- [Assignment]: Below are entries. Reproduce exactly the lines between the line holding "(hle : lo' ≤" and the line holding "byte read. -/", inclusive, and only those.

Records from a data source:
=-=-=

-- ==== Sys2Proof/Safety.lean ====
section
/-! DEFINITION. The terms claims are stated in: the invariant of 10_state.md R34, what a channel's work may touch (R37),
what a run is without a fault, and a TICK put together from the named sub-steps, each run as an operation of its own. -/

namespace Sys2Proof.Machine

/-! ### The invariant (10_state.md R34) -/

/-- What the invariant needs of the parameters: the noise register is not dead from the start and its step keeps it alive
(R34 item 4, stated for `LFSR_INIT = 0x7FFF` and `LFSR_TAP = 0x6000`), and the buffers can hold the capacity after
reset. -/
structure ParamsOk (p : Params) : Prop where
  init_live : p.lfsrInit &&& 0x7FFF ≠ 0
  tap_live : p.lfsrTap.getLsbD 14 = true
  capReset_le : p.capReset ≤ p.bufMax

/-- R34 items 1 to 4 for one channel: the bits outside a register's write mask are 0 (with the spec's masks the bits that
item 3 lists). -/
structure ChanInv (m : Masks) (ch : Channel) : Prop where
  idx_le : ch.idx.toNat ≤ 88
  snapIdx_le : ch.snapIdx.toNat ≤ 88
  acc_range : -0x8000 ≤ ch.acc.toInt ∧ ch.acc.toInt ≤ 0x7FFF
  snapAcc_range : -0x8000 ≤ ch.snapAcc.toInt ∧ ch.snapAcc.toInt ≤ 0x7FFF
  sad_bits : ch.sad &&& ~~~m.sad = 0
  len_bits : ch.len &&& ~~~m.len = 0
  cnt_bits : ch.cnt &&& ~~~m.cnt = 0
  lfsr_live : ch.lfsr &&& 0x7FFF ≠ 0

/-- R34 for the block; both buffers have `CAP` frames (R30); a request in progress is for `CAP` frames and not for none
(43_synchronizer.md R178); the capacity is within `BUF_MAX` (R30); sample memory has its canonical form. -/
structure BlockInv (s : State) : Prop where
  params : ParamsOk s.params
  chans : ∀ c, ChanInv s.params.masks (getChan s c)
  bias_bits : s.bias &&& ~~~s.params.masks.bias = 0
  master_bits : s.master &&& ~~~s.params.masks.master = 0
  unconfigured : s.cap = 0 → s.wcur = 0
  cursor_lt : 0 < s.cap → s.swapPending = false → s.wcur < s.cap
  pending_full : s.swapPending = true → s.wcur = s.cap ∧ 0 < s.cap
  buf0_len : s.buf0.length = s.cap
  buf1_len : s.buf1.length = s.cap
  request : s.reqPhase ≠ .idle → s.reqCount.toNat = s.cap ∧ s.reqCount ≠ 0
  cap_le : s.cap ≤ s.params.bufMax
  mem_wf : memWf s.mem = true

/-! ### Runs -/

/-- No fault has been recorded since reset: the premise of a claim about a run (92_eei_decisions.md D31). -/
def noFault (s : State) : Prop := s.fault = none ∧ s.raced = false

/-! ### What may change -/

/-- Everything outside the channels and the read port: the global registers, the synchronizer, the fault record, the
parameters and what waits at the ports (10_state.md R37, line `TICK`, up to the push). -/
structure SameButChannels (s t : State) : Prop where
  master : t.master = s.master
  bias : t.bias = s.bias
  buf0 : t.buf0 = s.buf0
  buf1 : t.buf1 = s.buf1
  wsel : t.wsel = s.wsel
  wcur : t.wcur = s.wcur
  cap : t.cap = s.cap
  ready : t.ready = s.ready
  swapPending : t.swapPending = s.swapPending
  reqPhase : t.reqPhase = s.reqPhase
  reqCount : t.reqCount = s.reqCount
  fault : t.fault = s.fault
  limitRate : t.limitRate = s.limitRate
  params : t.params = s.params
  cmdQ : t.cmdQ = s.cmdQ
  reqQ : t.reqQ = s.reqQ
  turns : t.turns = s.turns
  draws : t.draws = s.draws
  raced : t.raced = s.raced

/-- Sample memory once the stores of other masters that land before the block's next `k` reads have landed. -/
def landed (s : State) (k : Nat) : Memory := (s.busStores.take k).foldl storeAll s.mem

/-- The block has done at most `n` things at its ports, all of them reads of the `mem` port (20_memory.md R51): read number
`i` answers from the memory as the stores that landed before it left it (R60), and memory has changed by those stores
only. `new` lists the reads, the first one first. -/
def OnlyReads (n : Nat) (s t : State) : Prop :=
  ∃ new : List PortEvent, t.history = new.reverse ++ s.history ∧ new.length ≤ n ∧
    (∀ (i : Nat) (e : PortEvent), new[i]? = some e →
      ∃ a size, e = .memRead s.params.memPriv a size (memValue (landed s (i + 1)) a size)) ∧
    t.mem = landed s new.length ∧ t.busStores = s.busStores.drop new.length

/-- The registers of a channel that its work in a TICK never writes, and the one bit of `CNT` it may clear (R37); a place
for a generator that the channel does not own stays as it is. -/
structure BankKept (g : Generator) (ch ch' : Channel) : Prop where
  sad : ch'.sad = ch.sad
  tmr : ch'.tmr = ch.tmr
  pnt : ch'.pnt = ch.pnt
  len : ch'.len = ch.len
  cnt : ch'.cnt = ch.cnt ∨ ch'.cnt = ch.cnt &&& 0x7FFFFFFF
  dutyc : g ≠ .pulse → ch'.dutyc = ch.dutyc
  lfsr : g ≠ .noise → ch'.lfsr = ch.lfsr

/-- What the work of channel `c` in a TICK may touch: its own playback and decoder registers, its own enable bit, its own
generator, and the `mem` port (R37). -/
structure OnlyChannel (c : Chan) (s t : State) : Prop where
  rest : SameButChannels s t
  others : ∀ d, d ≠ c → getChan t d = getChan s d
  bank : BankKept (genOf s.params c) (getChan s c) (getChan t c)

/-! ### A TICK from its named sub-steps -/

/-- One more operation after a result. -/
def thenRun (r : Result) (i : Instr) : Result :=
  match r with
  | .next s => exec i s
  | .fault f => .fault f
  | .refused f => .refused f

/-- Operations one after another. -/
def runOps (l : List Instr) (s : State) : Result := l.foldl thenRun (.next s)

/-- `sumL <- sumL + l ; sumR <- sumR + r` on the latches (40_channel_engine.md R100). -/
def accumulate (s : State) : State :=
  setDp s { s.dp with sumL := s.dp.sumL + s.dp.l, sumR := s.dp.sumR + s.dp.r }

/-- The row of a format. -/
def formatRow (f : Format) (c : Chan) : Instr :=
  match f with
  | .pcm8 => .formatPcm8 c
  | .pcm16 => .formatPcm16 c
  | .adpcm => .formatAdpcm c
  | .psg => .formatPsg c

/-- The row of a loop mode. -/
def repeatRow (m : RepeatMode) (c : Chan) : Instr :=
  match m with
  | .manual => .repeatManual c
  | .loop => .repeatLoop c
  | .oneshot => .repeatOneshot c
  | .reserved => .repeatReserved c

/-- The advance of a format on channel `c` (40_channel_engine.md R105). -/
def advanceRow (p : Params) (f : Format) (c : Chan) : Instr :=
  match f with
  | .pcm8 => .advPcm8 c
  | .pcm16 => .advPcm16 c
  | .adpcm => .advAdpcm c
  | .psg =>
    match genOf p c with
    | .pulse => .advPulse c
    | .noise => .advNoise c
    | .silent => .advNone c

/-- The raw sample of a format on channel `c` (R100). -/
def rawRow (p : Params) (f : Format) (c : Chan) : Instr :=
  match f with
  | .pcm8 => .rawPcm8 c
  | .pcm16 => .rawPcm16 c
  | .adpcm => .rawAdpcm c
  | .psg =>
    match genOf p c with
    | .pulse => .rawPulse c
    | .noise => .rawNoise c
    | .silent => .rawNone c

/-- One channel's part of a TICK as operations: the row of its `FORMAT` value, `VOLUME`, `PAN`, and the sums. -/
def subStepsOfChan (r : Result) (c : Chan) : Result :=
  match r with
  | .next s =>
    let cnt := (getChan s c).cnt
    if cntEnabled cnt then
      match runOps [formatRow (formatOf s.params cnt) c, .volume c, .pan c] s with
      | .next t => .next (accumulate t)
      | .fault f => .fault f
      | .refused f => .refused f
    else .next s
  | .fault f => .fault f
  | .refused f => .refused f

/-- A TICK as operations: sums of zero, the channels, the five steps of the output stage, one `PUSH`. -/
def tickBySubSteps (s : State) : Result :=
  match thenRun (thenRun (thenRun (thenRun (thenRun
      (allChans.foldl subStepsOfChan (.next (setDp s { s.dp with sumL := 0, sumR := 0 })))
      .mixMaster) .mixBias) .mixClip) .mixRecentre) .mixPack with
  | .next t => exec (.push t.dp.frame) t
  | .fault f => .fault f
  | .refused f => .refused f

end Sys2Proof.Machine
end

=-=-=

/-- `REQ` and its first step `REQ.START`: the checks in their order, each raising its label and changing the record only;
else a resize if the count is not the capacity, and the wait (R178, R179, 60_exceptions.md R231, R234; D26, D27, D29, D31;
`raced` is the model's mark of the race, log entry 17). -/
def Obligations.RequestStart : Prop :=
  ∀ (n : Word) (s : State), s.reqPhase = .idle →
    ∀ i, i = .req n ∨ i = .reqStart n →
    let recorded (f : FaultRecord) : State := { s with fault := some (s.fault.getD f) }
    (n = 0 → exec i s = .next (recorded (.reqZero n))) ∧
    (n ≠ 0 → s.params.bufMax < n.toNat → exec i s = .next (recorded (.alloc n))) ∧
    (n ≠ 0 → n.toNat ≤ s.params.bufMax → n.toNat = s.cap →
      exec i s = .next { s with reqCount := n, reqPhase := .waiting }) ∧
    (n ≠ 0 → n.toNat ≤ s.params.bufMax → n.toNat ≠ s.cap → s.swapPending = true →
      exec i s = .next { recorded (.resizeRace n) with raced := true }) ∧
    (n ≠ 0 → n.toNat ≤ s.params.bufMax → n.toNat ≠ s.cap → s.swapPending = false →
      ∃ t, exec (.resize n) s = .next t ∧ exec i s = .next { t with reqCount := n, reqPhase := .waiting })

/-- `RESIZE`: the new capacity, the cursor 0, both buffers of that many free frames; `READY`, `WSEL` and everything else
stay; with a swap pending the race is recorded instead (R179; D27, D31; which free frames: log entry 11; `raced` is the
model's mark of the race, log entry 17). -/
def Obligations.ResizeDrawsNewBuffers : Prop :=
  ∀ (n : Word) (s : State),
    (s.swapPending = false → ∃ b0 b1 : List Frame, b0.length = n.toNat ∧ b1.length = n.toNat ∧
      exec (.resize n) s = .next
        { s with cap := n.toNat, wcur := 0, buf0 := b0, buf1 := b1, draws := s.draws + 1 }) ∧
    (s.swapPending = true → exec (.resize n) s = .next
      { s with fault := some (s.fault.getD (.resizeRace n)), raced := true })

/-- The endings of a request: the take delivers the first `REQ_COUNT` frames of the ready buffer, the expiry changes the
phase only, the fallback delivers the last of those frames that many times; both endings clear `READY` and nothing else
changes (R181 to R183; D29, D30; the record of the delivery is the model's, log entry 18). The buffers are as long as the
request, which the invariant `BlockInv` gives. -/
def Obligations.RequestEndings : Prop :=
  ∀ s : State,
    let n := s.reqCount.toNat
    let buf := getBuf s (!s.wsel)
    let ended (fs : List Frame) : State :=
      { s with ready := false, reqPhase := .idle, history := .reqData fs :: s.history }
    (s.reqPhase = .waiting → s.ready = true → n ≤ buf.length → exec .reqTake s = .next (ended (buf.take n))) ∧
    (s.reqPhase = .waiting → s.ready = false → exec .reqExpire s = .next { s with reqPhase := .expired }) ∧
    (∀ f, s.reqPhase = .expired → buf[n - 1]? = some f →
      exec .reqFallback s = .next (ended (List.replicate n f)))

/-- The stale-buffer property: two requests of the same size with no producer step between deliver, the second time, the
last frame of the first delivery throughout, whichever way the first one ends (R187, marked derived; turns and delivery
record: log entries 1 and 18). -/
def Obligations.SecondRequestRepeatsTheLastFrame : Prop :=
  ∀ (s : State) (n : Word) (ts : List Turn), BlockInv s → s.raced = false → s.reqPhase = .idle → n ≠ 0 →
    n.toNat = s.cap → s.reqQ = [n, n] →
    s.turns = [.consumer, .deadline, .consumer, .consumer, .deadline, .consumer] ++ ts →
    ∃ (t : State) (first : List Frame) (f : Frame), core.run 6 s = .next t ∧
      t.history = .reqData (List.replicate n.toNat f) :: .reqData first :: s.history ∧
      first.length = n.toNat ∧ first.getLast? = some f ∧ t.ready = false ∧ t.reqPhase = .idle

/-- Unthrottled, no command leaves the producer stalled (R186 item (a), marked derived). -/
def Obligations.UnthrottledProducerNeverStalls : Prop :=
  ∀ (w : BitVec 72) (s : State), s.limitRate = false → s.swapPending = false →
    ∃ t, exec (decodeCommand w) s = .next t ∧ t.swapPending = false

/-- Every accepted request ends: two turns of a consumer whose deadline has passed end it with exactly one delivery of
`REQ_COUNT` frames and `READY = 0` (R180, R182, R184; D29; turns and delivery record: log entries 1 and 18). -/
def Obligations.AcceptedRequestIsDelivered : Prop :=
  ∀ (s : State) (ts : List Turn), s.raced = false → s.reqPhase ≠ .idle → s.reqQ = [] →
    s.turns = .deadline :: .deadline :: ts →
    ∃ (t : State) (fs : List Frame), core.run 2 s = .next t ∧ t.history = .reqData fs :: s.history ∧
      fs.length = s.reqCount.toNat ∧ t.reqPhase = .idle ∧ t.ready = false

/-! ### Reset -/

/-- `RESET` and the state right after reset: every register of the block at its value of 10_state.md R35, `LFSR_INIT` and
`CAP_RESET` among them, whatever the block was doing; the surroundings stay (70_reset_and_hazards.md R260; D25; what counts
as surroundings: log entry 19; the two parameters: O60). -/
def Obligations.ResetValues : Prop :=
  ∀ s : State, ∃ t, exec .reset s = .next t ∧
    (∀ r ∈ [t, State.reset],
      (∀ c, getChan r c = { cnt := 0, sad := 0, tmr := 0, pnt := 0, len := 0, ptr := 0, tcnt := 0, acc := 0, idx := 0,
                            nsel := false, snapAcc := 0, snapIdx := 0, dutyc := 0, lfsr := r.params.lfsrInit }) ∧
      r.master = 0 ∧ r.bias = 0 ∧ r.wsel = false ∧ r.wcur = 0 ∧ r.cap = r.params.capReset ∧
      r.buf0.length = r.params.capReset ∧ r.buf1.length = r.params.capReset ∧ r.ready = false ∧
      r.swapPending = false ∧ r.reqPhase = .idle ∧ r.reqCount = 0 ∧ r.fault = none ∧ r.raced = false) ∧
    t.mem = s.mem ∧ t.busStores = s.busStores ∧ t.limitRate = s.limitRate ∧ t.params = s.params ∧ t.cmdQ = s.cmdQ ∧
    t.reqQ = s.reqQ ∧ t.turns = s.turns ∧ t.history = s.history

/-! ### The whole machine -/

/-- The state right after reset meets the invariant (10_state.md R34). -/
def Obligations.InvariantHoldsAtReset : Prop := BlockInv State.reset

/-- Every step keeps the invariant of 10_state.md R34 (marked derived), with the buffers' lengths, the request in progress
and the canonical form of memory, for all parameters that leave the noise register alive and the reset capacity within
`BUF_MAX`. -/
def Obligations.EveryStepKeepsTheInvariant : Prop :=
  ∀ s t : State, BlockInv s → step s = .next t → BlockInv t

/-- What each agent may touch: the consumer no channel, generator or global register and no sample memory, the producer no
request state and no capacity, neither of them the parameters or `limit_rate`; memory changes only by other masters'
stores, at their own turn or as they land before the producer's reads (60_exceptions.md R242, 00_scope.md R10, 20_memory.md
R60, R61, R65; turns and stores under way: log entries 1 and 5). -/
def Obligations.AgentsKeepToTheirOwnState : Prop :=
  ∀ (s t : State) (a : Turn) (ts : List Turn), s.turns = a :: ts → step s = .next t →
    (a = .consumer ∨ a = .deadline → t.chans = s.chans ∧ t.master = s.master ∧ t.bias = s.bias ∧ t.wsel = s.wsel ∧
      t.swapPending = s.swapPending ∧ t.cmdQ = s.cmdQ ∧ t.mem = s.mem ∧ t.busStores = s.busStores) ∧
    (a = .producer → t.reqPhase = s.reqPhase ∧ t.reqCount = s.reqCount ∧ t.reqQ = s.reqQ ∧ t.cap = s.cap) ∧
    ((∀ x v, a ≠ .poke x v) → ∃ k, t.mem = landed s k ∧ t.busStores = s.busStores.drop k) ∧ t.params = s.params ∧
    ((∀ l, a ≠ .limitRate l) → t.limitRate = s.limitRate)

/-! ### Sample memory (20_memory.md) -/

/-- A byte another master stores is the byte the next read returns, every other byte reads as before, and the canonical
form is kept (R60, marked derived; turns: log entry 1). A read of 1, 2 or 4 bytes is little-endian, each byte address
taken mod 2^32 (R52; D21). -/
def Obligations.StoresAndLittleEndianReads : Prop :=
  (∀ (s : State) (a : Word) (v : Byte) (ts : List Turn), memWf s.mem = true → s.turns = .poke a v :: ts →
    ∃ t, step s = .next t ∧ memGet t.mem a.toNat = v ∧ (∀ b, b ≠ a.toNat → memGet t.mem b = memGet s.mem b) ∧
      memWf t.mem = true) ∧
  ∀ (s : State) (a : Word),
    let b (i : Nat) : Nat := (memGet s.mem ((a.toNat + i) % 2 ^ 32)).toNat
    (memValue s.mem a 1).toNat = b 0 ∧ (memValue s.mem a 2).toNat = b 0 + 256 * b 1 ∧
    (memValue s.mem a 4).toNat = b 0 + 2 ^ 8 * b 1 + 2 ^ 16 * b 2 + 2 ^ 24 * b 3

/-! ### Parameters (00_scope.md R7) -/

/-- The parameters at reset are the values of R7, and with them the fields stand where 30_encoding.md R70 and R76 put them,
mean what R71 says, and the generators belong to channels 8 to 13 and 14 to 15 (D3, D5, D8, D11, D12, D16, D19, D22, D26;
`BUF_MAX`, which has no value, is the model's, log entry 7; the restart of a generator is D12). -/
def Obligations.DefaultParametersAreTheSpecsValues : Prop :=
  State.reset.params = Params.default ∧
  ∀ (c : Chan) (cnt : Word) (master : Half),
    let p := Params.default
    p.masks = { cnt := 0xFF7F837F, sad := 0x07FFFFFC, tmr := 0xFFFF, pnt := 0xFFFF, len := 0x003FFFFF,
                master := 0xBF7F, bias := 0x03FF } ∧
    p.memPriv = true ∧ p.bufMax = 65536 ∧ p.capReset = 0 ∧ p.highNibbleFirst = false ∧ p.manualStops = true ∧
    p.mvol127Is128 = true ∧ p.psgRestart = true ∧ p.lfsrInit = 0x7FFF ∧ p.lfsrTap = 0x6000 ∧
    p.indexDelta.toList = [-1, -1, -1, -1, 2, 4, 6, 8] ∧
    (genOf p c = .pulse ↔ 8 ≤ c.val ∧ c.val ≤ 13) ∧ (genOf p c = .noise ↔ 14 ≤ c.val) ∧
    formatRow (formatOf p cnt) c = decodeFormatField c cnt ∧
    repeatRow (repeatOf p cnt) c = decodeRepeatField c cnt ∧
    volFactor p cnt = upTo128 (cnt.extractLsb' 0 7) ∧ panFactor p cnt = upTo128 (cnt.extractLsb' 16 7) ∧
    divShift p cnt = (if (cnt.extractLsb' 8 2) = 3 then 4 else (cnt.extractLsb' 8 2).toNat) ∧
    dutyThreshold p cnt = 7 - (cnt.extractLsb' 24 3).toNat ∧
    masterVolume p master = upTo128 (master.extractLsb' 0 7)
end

=-=-=

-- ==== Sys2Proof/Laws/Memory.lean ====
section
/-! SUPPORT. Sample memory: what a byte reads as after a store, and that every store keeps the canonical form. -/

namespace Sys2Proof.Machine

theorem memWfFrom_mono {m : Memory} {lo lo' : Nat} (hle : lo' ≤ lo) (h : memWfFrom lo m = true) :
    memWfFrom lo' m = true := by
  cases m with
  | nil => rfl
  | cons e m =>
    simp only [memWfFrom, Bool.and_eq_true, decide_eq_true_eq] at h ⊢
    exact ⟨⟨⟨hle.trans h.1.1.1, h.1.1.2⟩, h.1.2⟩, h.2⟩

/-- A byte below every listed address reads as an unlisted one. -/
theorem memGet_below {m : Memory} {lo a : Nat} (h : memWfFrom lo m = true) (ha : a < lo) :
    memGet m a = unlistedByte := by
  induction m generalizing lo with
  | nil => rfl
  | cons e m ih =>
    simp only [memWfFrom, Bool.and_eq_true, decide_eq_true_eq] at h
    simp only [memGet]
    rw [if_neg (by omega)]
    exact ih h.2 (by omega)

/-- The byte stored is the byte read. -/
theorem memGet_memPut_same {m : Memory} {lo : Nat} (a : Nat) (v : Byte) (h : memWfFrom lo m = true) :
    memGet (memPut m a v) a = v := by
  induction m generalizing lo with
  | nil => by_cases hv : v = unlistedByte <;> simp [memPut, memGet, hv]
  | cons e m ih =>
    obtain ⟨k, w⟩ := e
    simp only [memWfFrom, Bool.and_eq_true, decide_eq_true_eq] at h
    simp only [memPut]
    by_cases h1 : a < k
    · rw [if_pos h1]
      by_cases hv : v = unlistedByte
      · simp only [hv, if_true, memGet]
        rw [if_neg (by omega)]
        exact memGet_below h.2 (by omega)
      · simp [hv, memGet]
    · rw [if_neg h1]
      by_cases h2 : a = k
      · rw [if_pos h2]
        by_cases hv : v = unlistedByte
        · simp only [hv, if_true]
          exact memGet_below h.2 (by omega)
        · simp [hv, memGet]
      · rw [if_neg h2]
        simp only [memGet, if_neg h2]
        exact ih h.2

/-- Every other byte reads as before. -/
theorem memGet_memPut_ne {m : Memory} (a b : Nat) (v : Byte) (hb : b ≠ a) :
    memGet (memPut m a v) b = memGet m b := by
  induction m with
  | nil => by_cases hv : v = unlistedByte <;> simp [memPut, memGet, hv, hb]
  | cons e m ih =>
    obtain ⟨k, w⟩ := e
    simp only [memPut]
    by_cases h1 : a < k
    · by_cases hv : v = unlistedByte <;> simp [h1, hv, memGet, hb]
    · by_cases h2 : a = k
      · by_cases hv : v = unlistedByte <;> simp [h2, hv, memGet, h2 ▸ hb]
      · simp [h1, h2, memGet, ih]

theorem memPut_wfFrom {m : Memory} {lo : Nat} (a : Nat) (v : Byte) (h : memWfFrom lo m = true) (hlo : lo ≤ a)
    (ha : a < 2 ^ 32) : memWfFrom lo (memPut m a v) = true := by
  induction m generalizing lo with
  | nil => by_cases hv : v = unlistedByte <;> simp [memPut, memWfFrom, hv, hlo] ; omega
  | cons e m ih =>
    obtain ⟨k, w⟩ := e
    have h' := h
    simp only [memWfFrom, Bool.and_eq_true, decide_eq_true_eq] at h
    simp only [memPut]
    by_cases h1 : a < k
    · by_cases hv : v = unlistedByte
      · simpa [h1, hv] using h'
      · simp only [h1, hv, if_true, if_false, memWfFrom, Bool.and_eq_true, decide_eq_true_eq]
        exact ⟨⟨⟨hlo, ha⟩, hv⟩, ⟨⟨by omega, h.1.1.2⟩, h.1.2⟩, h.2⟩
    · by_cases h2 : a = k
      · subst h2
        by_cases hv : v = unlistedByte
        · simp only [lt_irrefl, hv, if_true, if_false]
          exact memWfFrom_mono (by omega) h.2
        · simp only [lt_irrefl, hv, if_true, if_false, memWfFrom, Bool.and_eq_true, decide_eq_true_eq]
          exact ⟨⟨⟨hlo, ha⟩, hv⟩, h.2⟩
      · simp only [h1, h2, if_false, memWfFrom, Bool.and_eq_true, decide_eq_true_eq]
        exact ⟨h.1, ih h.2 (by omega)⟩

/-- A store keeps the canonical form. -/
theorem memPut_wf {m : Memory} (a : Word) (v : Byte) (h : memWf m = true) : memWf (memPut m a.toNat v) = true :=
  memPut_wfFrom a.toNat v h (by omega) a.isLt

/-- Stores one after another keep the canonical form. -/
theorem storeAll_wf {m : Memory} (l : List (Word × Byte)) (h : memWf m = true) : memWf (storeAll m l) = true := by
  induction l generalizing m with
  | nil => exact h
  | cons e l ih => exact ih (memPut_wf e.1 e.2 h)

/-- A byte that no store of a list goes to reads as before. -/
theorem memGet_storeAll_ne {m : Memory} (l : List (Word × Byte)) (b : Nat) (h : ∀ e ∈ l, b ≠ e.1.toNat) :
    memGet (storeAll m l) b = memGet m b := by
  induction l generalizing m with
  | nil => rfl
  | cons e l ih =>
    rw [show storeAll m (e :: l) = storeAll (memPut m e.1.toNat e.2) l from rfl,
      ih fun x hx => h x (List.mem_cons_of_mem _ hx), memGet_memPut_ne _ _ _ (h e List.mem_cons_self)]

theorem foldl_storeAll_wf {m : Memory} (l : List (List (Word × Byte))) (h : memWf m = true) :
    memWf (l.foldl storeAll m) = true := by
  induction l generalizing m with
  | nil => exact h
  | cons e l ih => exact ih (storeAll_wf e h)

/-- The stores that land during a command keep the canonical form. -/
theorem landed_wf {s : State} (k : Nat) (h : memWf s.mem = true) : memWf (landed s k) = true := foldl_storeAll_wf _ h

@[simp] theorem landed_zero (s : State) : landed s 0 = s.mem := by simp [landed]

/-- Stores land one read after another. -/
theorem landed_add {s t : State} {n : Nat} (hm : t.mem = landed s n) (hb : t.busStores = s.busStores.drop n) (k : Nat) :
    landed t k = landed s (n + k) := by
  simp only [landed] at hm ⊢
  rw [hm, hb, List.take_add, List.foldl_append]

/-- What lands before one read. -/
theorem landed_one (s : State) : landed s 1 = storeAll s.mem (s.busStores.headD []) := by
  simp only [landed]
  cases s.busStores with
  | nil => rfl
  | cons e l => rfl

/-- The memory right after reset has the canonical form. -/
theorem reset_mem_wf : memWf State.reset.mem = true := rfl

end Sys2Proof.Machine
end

=-=-=

- [Response box]:
theorem memWfFrom_mono {m : Memory} {lo lo' : Nat} (hle : lo' ≤ lo) (h : memWfFrom lo m = true) :
    memWfFrom lo' m = true := by
  cases m with
  | nil => rfl
  | cons e m =>
    simp only [memWfFrom, Bool.and_eq_true, decide_eq_true_eq] at h ⊢
    exact ⟨⟨⟨hle.trans h.1.1.1, h.1.1.2⟩, h.1.2⟩, h.2⟩

/-- A byte below every listed address reads as an unlisted one. -/
theorem memGet_below {m : Memory} {lo a : Nat} (h : memWfFrom lo m = true) (ha : a < lo) :
    memGet m a = unlistedByte := by
  induction m generalizing lo with
  | nil => rfl
  | cons e m ih =>
    simp only [memWfFrom, Bool.and_eq_true, decide_eq_true_eq] at h
    simp only [memGet]
    rw [if_neg (by omega)]
    exact ih h.2 (by omega)

/-- The byte stored is the byte read. -/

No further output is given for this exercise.